What you have to do >>
Examine the entries and show every line in which the word "granOwner" is found.

Stored records
/-- A granule is in local mode. -/
def State.granLocal (s : State) (G : Nat) : Bool := bitAt (s.get Reg.MEM_GROUPMODE_LOCAL) (G / (if s.hbmStacks = 6 then 6 else 8))

/-- A granule that ALLOC may take (R447): in the HBM range, no owner, not withheld (R539), its stacks in service, and as PLACE says. -/
def State.granFree (s : State) (place die G : Nat) : Bool :=
  G * 2 ^ 30 < s.hbmTop && s.granOwner G == 31 && !bitAt (s.get (Reg.MC_GRANWH_WITHHELD (G / 64))) (G % 64) &&
    (s.granStacks G).all (fun k => s.stackMapped k && !s.unitHeld (8 + k)) &&
    (match place with
     | 1 => !s.granLocal G
     | 2 => s.granLocal G && s.granDie G == die
     | _ => true)

/-- Granules that a tenancy owns. -/
def State.granCount (s : State) (t : Nat) : Nat := ((List.range 256).filter (fun G => s.granOwner G == t)).length

/-- A tenancy's live handles. -/
def State.liveHandles (s : State) (t : Nat) : Nat := (s.handles.filter (fun e => e.2.live && e.2.owner == t)).length

/-- TN_STATE.BUFS follows the live handles. -/
def State.syncBufs (t : Nat) (s : State) : State := s.set (Reg.TN_STATE_BUFS t) (s.liveHandles t)

/-- The lowest handle slot that is free and has generations left (R449). -/
def State.freeSlot (s : State) : Option Nat :=
  (List.range 4096).find? (fun i => !(s.handle i).live && (s.handle i).allocs < 0xFFFFF)

/-- Granules take an owner. -/
def State.ownGranules (gs : List Nat) (owner : Nat) (s : State) : State :=
  { s with granules := gs.foldl (fun v G => v.setIfInBounds G (BitVec.ofNat 5 owner)) s.granules }

/-- Every byte of a granule is 0 and holds no poison (R447). -/
def State.clearGranule (G : Nat) (s : State) : State :=
  { s with hbm := memClear s.hbm (G * 2 ^ 30) (2 ^ 30)
           moved := s.moved.filter (· != G)
           poison := spClear (fun w => w / 2 ^ 24 == G) s.poison
           rewrites := s.rewrites.filter (fun w => w / 2 ^ 24 != G) }

/-- The quiesce of a buffer change (R502): with the completion of its command the tenancy's epoch is committed and sent, unless the last change
is less than 20 µs ago or another quiesce holds the unit, for which it waits (R494, R518). -/
def State.quiesceBuffer (t : Nat) (s : State) : State :=
  let u := 0xC0 + t
  let q : Quiesce := { units := [u], reason := 4, tenancy := t }
  if s.epochFree u ∧ !s.quiesces.any (fun q => q.units.contains u) then
    (((s.commitEpoch u 4).sendEpoch u 0 4 t).set (Reg.MC_EPOCH_QSTATE u) 1).askQuiesce { q with phase := .fenced, start := s.tick }
  else s.askQuiesce q

/-- A buffer change advances the map generation, and the epoch by a quiesce with reason BUFFER (R451). -/
def State.bufferChanged (t : Nat) (s : State) : State := ((s.newMap t).syncBufs t).quiesceBuffer t

/-- The handle of a slot (R449). -/
def State.handleOf (s : State) (t i : Nat) : Nat := i + 2 ^ 16 * s.handleGen i + 2 ^ 48 * t

/-- ALLOC (R412, R447): takes the lowest granules that fit, clears them and gives a handle. A clearing write that fails twice poisons its
word, is recorded, and the ALLOC assigns nothing. -/
def State.alloc (f r : Nat) (failed : Option Nat) (c : RingCmd) (s : State) : State :=
  let n := leAt c.desc 8 4
  let gs := ((List.range 256).filter (s.granFree (leAt c.desc 12 1) (leAt c.desc 13 1))).take n
  match s.freeSlot with
  | none => s.noResource f r c
  | some i =>
    if s.buffersBusy f ∨ gs.length < n ∨ s.granCount f + n > s.get (Reg.TN_CFG_GRANQ f) ∨
        s.liveHandles f + 1 > s.get (Reg.TN_CFG_BUFQ f) then s.noResource f r c
    else
      let s1 := gs.foldl (fun s G => s.clearGranule G) s
      match failed with
      | some k =>
        let w := gs.getD (k / 2 ^ 24 % max n 1) 0 * 2 ^ 24 + k % 2 ^ 24
        let s2 : State := { s1 with poison := spSet false s1.poison w true }
        let s3 := (s2.logCmd f r c { kind := 0x05, cls := 2, status := stUncorrected, unit := 8 + (s2.hbmPlace (64 * w)).1
                                     body := leBytes 6 (64 * w) ++ [BitVec.ofNat 8 (s2.hbmPlace (64 * w)).1,
                                       BitVec.ofNat 8 (s2.hbmPlace (64 * w)).2, 6] }).countPoison w
        let c' := (s3.cmd f r c.idx).getD c
        s3.endCmd f r { c' with fail := some { status := stUncorrected } } stUncorrected 0
      | none =>
        let s2 := s1.ownGranules gs f
        let h := s2.handle i
        let s3 : State := { s2 with
          handles := spSet {} s2.handles i { allocs := h.allocs + 1, live := true, owner := f, grans := gs } }
        (s3.bufferChanged f).endCmd f r c stOK (s3.handleOf f i)

/-- ALLOC. `failed` is the 64-byte word, counted over the granules taken, whose clearing write failed. -/
def execAlloc (func : Fin 17) (ring : Fin 16) (index : BitVec 32) (failed : Option Nat) (s : State) : Res :=
  .next (s.withCmd func.val ring.val index.toNat 0x10 (fun c s => s.alloc func.val ring.val failed c))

Reply to the exercise >>
  G * 2 ^ 30 < s.hbmTop && s.granOwner G == 31 && !bitAt (s.get (Reg.MC_GRANWH_WITHHELD (G / 64))) (G % 64) &&
def State.granCount (s : State) (t : Nat) : Nat := ((List.range 256).filter (fun G => s.granOwner G == t)).length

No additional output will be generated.